By guest blogger Jesse Singal

As most observers of psychological science recognise, the field is in the midst of a replication crisis. Multiple high-profile efforts to replicate past findings have turned up some dismal results — in the 2015 Open Science Collaboration published in Science, for example, just 36% of the evaluated studies showed statistically significant effects the second time around. The results of Many Labs 2, published last year, weren’t quite as bad, but still pretty dismal: just 50% of studies replicated during that effort.

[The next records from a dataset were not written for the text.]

/-- DONE_FLIT: the T.COPY whose transfer it closes can complete with its status. One whose household no local allotment holds is dropped and
logged (spec/10 R304). -/
def execDoneFlit (l : Nat) (hdr : FlitHdr) (xtag : Nat) (gen : Bool) (status : Status) (s : State) : Res :=
  s.arrive l hdr 5 (xtag * 2 ^ 36 + b2n gen * 2 ^ 35) (.done status) (fun t =>
    match (t.xfers.find xtag).filter (t.doneFor hdr gen) with
    | some x => t.endXfer xtag x status
    | none => if (t.householdAllot hdr.household).isNone then t.logDropped hdr.src else t)

/-- TRANSFER_TAG_REUSE: 1 ms after the DONE that closed it, a tag is free again under the other generation. -/
def execTransferTagReuse (xtag : Nat) (s : State) : Res :=
  match s.xfers.find xtag with
  | none => .next s
  | some x => match x.phase with
    | .closed t =>
      if t + 1000000 ≤ s.timer then .next { s with xfers := s.xfers.set xtag { x with phase := .free, gen := !x.gen } } else .next s
    | _ => .next s

/-! ### Other flits and timers -/

/-- IDLE_FLIT: it returns credits and acknowledges. -/
def execIdleFlit (l : Nat) (hdr : FlitHdr) (s : State) : Res := s.arrive l hdr 0 0 .none id

/-- FLIT_BAD: a flit whose check fails is discarded; ACK stays at its number. An uncorrectable codeword is counted (spec/13 R377,
R399). -/
def execFlitBad (l : Nat) (uncorrectable : Bool) (s : State) : Res :=
  .next (if uncorrectable then s.bumpReg (0x2110 + l) 0x07 1 else s)

/-- FLIT_RESERVED: acknowledged, discarded and logged (spec/13 R379). -/
def execFlitReserved (l : Nat) (hdr : FlitHdr) (s : State) : Res :=
  match s.linkTake l hdr 7 with
  | none => .next (s.linkStray l hdr 7)
  | some t => .next (((t.owe l hdr.vc).logDropped hdr.src).drainFlits)

/-- 16 flit times of 5.12 ns, in whole nanoseconds (spec/13 R375, R377). -/
def replayTime : Nat := 82

/-- REPLAY_TIMEOUT: with ACK unchanged for 16 flit times, every flit from ACK onward is sent again, in order (spec/13 R377). -/
def execReplayTimeout (l : Nat) (s : State) : Res :=
  let k := s.link l
  if k.replay.isEmpty ∨ !s.carries l 0 ∨ s.timer < k.ackAt + replayTime then .next s else .next (s.resend l)

/-- ESCAPE_TIMEOUT: a flit that has waited 2 µs on VC2 or VC3 moves to VC1, where its escape route begins (spec/13 R388). -/
def execEscapeTimeout (index : Nat) (s : State) : Res :=
  match s.flitWait[index]? with
  | none => .next s
  | some w =>
    if (w.flit.vc = 2 ∨ w.flit.vc = 3) ∧ w.since + 2000 ≤ s.timer ∧ (s.flitLink w).isNone then
      .next ({ s with flitWait := s.flitWait.set index { w with mayUp := true, flit := { w.flit with vc := 1 } } }).drainFlits
    else .next s

/-! ### Fabric objects (spec/13 R399) -/

/-- FABRIC_APPLY's effect and status. -/
def State.applyFabric (s : State) (sess : Nat) : State × Status :=
  let inUse := (List.range 256).any (fun n => s.reg (0x3100 + n) 0x01 != 0 && s.reg (0x3100 + n) 0x0F != 0xFFFF)
  if !s.mayApply sess 0x2100 0x09 then (s, .accessDenied)
  else if inUse then s.refuseApply sess 0x2100 0x09 .accessDenied
  else
    let v := fun i => s.applying sess 0x2100 i
    let s1 := s.takeFields sess 0x2100 0x09 [(0x2100, 1, v 1), (0x2100, 2, v 2), (0x2100, 4, v 4)]
    let s2 := if v 1 = 1 then s1.setReg 0x2100 0x03 (v 2) else s1
    (s2.refabric (s2.house != s.house || s2.houseMode != s.houseMode), .ok)

/-- FABRIC_APPLY (spec/13 R385, R399). -/
def execFabricApply (sess : Nat) (s : State) : Res :=
  s.rowOf sess 0x2100 0x09 (State.wrote (s.applyFabric sess) sess 0x2100 0x09)

/-- ROUTES_APPLY's effect and status (spec/13 R390). -/
def State.applyRoutes (s : State) (sess : Nat) : State × Status :=
  if !s.mayApply sess 0x2184 0x01 then (s, .accessDenied)
  else
    let pend : Tbl Nat := match s.session sess with
      | none => []
      | some x => x.pend.filter (fun (e : Nat × Nat) => decide (0x2180 ≤ e.1 / 256) && decide (e.1 / 256 < 0x2184))
    let s1 := pend.foldl (fun (t : State) (e : Nat × Nat) =>
      { t with
        routes := t.routes.set ((e.1 / 256 - 0x2180) * 128 + e.1 % 256 - 1) e.2
        flashWait := t.flashWait ++ [(e.1, e.2, t.timer + 100000000)] }) s
    ((s1.dropPend sess 0x2184 0x01).publishRoutes.drainFlits, .ok)

/-- ROUTES_APPLY (spec/13 R390). -/
def execRoutesApply (sess : Nat) (s : State) : Res :=
  s.rowOf sess 0x2184 0x01 (State.wrote (s.applyRoutes sess) sess 0x2184 0x01)
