/-- The catalogue record of a fetch has come (spec/11 R329, R330, step 2). -/
def State.recordComes (s : State) (n : Nat) (j : Job) (h : Nat) (e : LEntry) (remote : List Byte) : State :=
  let r := ofLe (remote.take 64)
  let len := fld r 383 344
  if !s.qpLive j.allot j.rec'.qp then s.workEnds n h .accessDenied
  else
    let s1 := s.larderRead j j.rec'.raddr 64 remote
    if remote.length < 64 || fld r 343 0 != 0 || decide (len < 256) || decide (2 ^ 30 < len) then s1.workEnds n h .shapeMismatch
    else s1.fillRoom n { j with rec' := { j.rec' with raddr := fld r 511 448, mva := fld r 447 384, len := len } } h e false

/-- The header at an INSTALL's source is read, which gives the image's length (log entry 55). -/
def State.headerComes (s : State) (n : Nat) (j : Job) (h : Nat) (e : LEntry) : State :=
  let va := j.rec'.lva
  let w := ofLe (s.readVa e.owner va 256)
  if loftVa < va + 256 then s.workEnds n h .accessDenied
  else match s.transferCheck e.owner [⟨va, 256⟩] [] false with
    | .ok =>
      if s.poisonedVa e.owner va 256 then s.workEnds n h .passAbortedFault
      else if !headerOk w || decide (2 ^ 30 < headerLen w) then s.workEnds n h .shapeMismatch
      else s.fillRoom n { j with rec' := { j.rec' with len := headerLen w } } h e true
    | st => s.workEnds n h st

/-- The manifest of a fetch has come into the entry's manifest store (spec/11 R330, step 3). -/
def State.manifestComes (s : State) (n : Nat) (j : Job) (h : Nat) (remote : List Byte) : State :=
  let words := j.rec'.blocks
  if !s.qpLive j.allot j.rec'.qp then s.workEnds n h .memberLost
  else
    let s1 := s.larderRead j j.rec'.mva (4 * words) remote
    ({ s1 with jobs := s1.jobs.set n { j with larder := some (h, .image) } }).modEntry h (fun x =>
      { x with manifest := manifestWords (min words (remote.length / 4)) remote })

/-- A block of the image has come over the queue pair: it lands when its manifest word confirms it (spec/11 R330, step 4). -/
def State.blockComes (s : State) (n : Nat) (j : Job) (h : Nat) (e : LEntry) (remote : List Byte) : State :=
  let len := j.rec'.blockLen j.blocks
  if !s.qpLive j.allot j.rec'.qp then s.workEnds n h .memberLost
  else
    let s1 := s.larderRead j (j.rec'.raddr + 65536 * j.blocks) len remote
    if remote.length < len || !e.blockOk j.blocks (remote.take len) then s1.workEnds n h .tallyMismatch
    else s1.landBlock n j h e (remote.take len)

/-- A block of an INSTALL is copied from its source, and its check value goes into the manifest (spec/11 R330, step 4). -/
def State.blockCopied (s : State) (n : Nat) (j : Job) (h : Nat) (e : LEntry) : State :=
  let len := j.rec'.blockLen j.blocks
  let va := j.rec'.lva + 65536 * j.blocks
  if loftVa < va + len then s.workEnds n h .accessDenied
  else match s.transferCheck e.owner [⟨va, len⟩] [] false with
    | .ok =>
      if s.poisonedVa e.owner va len then s.workEnds n h .passAbortedFault
      else
        let bs := s.readVa e.owner va len
        let e1 : LEntry := { e with manifest := e.manifest ++ [adaptTally e.owner e.adapt j.blocks bs] }
        ({ s with larder := s.larder.set h e1 } : State).landBlock n j h e1 bs
    | st => s.workEnds n h st

/-- A block of a carried image is read again and compared with its manifest word (spec/11 R344). -/
def State.blockRechecked (s : State) (n : Nat) (j : Job) (h : Nat) (e : LEntry) : State :=
  let len := j.rec'.blockLen j.blocks
  let pa := e.blockPa j.blocks
  if s.poisonedRange pa len || !e.blockOk j.blocks (s.load pa len) then s.workEnds n h .tallyMismatch else s.workMoved n j h

/-- The work that a Carter does next for an entry is done, remote being what the remote memory delivers. -/
def State.workDone (s : State) (n : Nat) (j : Job) (h : Nat) (w : LarderWork) (remote : List Byte) : State :=
  match s.larder.find h with
  | none => { s with jobs := s.jobs.erase n }
  | some e =>
    match w with
    | .record => s.recordComes n j h e remote
    | .header => s.headerComes n j h e
    | .room install => s.fillRoom n j h e install
    | .manifest => s.manifestComes n j h remote
    | .image => s.blockComes n j h e remote
    | .copy => s.blockCopied n j h e
    | .recheck => s.blockRechecked n j h e

/-- What the remote memory delivers for a piece of work, of a record, an image and a manifest that it holds. -/
def LarderWork.piece (w : LarderWork) (k : Nat) (record image manifest : List Byte) : List Byte :=
  match w with
  | .record => record
  | .manifest => manifest
  | .image => image.drop (65536 * k)
  | _ => []

/-- Whether a job cannot go on at present: none of its blocks has a Tally instance, or no message crosses on its queue pair (log entry 114). -/
def State.jobRests (s : State) (j : Job) : Bool :=
  (j.moves && j.flight == 0) || (j.onQp && s.qpLive j.allot j.rec'.qp && !s.crosses j.rec'.qp)

/-- The work for an entry that no block's own command has brought is done in its order: a block of it only when the rotation has given it a
Tally instance, which the blocks of the other jobs in flight keep (spec/19 R532), and as far as there is room; fuel bounds its pieces (log
entry 101). -/
def State.finishWork (s0 : State) (h : Nat) (record image manifest : List Byte) : Nat → State
  | 0 => s0
  | fuel + 1 =>
    let s := s0.fillCarters
    match s.larder.find h, s.jobs.find? (fun e => e.2.larder.map Prod.fst == some h) with
    | some e, some (n, j) =>
      (match e.ended, j.larder with
        | none, some (_, w) =>
          if s.jobRests j then s
          else
            let s1 := s.workDone n j h w (w.piece j.blocks record image manifest)
            if s1.jobs.find n = s.jobs.find n then s1 else s1.finishWork h record image manifest fuel
        | _, _ => s)
    | _, _ => s
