/-! ### Operations (spec/16 R464, R482) -/

/-- Whether recovery refuses an object (spec/16 R487). -/
def State.recoveryBars (s : State) (idx : Nat) : Bool := s.inRecovery && idx != 0x7F00 && idx != 0x7F01

/-- A READ: its status and value. -/
def State.performRead (s : State) (x : Session) (o : LmpOp) : Status × List Byte :=
  match objDef o.index o.sub with
  | none => (.accessDenied, [])
  | some d =>
    if s.recoveryBars o.index || (s.mayAccess x o.index o.sub false).isNone then (.accessDenied, [])
    else if o.type ≠ d.ty.code ∨ (!d.ty.cut ∧ (o.offset ≠ 0 ∨ o.length ≠ d.ty.size)) then (.shapeMismatch, [])
    else
      let bs := d.ty.wire (s.valueFor x o.index o.sub)
      (.ok, if d.ty.cut then (bs.drop o.offset).take o.length else bs)

/-- The maker token of a 29,856-byte value (spec/15, table Maker token); none where its reserved bytes are not zero. -/
def tokenOf (v : Nat) : Option MakerToken :=
  if fld v 511 392 = 0 then
    some { identity := v % 2 ^ 256, nonce := fld v 383 256, target := fld v 391 384, signature := v / 2 ^ 512 }
  else none

/-- The effect of an apply that completes at once. -/
def applied (r : State × Status) : Option (State × Option Status) := some (r.1, some r.2)

/-- The apply subindices of an allotment. -/
def State.applyDefinition (s : State) (sess n sub : Nat) : Option (State × Option Status) :=
  if sub = 0x1E then applied (s.applyReset sess n) else if sub = 0x1F then applied (s.applyAllotment sess n) else none

/-- The apply subindices of the objects that are alone of their kind. -/
def State.applySingle (s : State) (sess idx sub : Nat) : Option (State × Option Status) :=
  match idx, sub with
  | 0x1102, 1 => applied (s.stripArm sess)
  | 0x1200, 5 => applied (s.applyPower sess)
  | 0x1210, 0x0D => applied (s.applyThermal sess)
  | 0x1300, 1 => applied (s.askReset sess)
  | 0x20F0, 6 => applied (s.deferMgmt sess)
  | 0x2100, 9 => applied (s.applyFabric sess)
  | 0x2184, 1 => applied (s.applyRoutes sess)
  | 0x3000, 5 => applied (s.applyGreen sess)
  | 0x3201, 0x0A => some (s.wellApply sess 0)
  | 0x3202, 0x0A => some (s.wellApply sess 1)
  | 0x3301, 5 => some (s.larderApply sess)
  | 0x7F00, 4 => applied (s.applyFw sess)
  | _, _ => none

/-- The apply subindices by object: the effect of writing 1 to one; none for the others. A status is absent where the action completes
later. -/
def State.applyAt (s : State) (sess idx sub : Nat) : Option (State × Option Status) :=
  if 0x3100 ≤ idx ∧ idx < 0x3200 then s.applyDefinition sess (idx - 0x3100) sub
  else if 0x5000 ≤ idx ∧ idx < 0x5100 then (if sub = 9 then applied (s.snapshot sess (idx - 0x5000)) else none)
  else if 0x4000 ≤ idx ∧ idx < 0x400C then (if sub = 0x0E then applied (s.applyGroup sess (idx - 0x4000)) else none)
  else if 0x2110 ≤ idx ∧ idx < 0x2150 then (if sub = 0x0A then applied (s.retrain sess (idx - 0x2110)) else none)
  else if 0x2001 ≤ idx ∧ idx < 0x2005 then (if sub = 0x0D then applied (s.applyPort sess (idx - 0x2001)) else none)
  else if 0x1201 ≤ idx ∧ idx < 0x1205 then (if sub = 4 then applied (s.applySetpoint sess (idx - 0x1201)) else none)
  else s.applySingle sess idx sub

/-- A whole value written: the state, the status unless the action waits, and the value to answer. -/
def State.writeValue (s : State) (sess idx sub v : Nat) : State × Option Status × Nat :=
  let done' := fun (r : State × Status × Nat) => (r.1, some r.2.1, r.2.2)
  match s.applyAt sess idx sub with
  | some r => if v = 1 then (r.1, r.2, 1) else (s, some .ok, v)
  | none =>
    if 0x2110 ≤ idx ∧ idx < 0x2150 ∧ sub = 1 then done' (s.writeEnable sess (idx - 0x2110) v)
    else match idx, sub with
      | 0x1110, _ => done' (s.writeOperatorKey sess sub v)
      | 0x1102, 3 =>
        (match tokenOf v with
          | some t => let r := s.stripToken sess t; (r.1, some r.2, v)
          | none => (s.dropNonce, some .accessDenied, v))
      | 0x3302, _ => done' (s.writeQuota sess 0x3302 sub v)
      | 0x3303, _ => done' (s.writeQuota sess 0x3303 sub v)
      | 0x7F01, 1 => ({ s with fwBuffer := v }, some .ok, v)
      | _, _ => done' (s.writeObject sess idx sub v)

/-- Whether a session may write an object; the first operator key may come from any session on the management port (spec/15 R442). -/
def State.mayWrite (s : State) (x : Session) (idx sub : Nat) : Bool :=
  (s.mayAccess x idx sub true).isSome ||
    (idx == 0x1110 && sub == 1 && x.path == .management && [1, 2, 3, 4].all (fun i => s.reg 0x1110 i == 0))

/-- The segment that a session writes next of an object: the offset expected, and the bytes so far. -/
def Session.expected (x : Session) (idx sub : Nat) : Nat × List Byte :=
  match x.segment with
  | some (k, n, bs) => if k = objKey idx sub then (n, bs) else (0, [])
  | none => (0, [])

/-- The result of an operation: the state, and its status and value unless it waits. -/
abbrev OpRes := State × Option (Status × List Byte)

/-- A whole value written by an operation whose part of it is answered. -/
def State.writeWhole (s : State) (sess : Nat) (d : ObjDef) (o : LmpOp) (v : Nat) : OpRes :=
  let r := s.writeValue sess o.index o.sub v
  match r.2.1 with
  | none => (r.1, none)
  | some st =>
    let bs := d.ty.wire r.2.2
    (r.1, some (st, if stRank st = 0 then o.value else if d.ty.cut then (bs.drop o.offset).take o.length else bs))

/-- The bytes that a value of one operation holds at most: an access message of 65,536 bytes less its header and the operation's (spec/16 R480,
R482). -/
def opLimit : Nat := maxSpdmMessage - 24

/-- A segment written of a value that is longer than one operation (spec/16 R486). -/
def State.writeSegment (s : State) (sess : Nat) (x : Session) (d : ObjDef) (o : LmpOp) : OpRes :=
  let e := x.expected o.index o.sub
  let clear := s.setSession sess { x with segment := none }
  if o.offset ≠ e.1 ∨ o.length = 0 ∨ d.ty.size < o.offset + o.length then (clear, some (.shapeMismatch, o.value))
  else if o.offset + o.length = d.ty.size then clear.writeWhole sess d o (ofLe (e.2 ++ o.value))
  else (s.setSession sess { x with segment := some (objKey o.index o.sub, o.offset + o.length, e.2 ++ o.value) }, some (.ok, o.value))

Some of these failed replications don’t come across as all that surprising, at least in retrospect, given the audacity of original claims. For example, a study published in Science in 2012 claimed that subjects who looked at an image of The Thinker had, on average, a 20-point lower belief in God on a 100-point scale than those who looked at a supposedly less analytical statue of a discus thrower, leading to the study’s headline finding that “Analytic Thinking Promotes Religious Disbelief.” It’s an astonishing and unlikely result given how tenaciously most people cling to (non)belief — it defies common sense to think simply looking at a statue could have such an effect. “In hindsight, our study was outright silly,” the lead author admitted to Vox after the study failed to replicate. Plenty of other psychological studies have made similarly bold claims.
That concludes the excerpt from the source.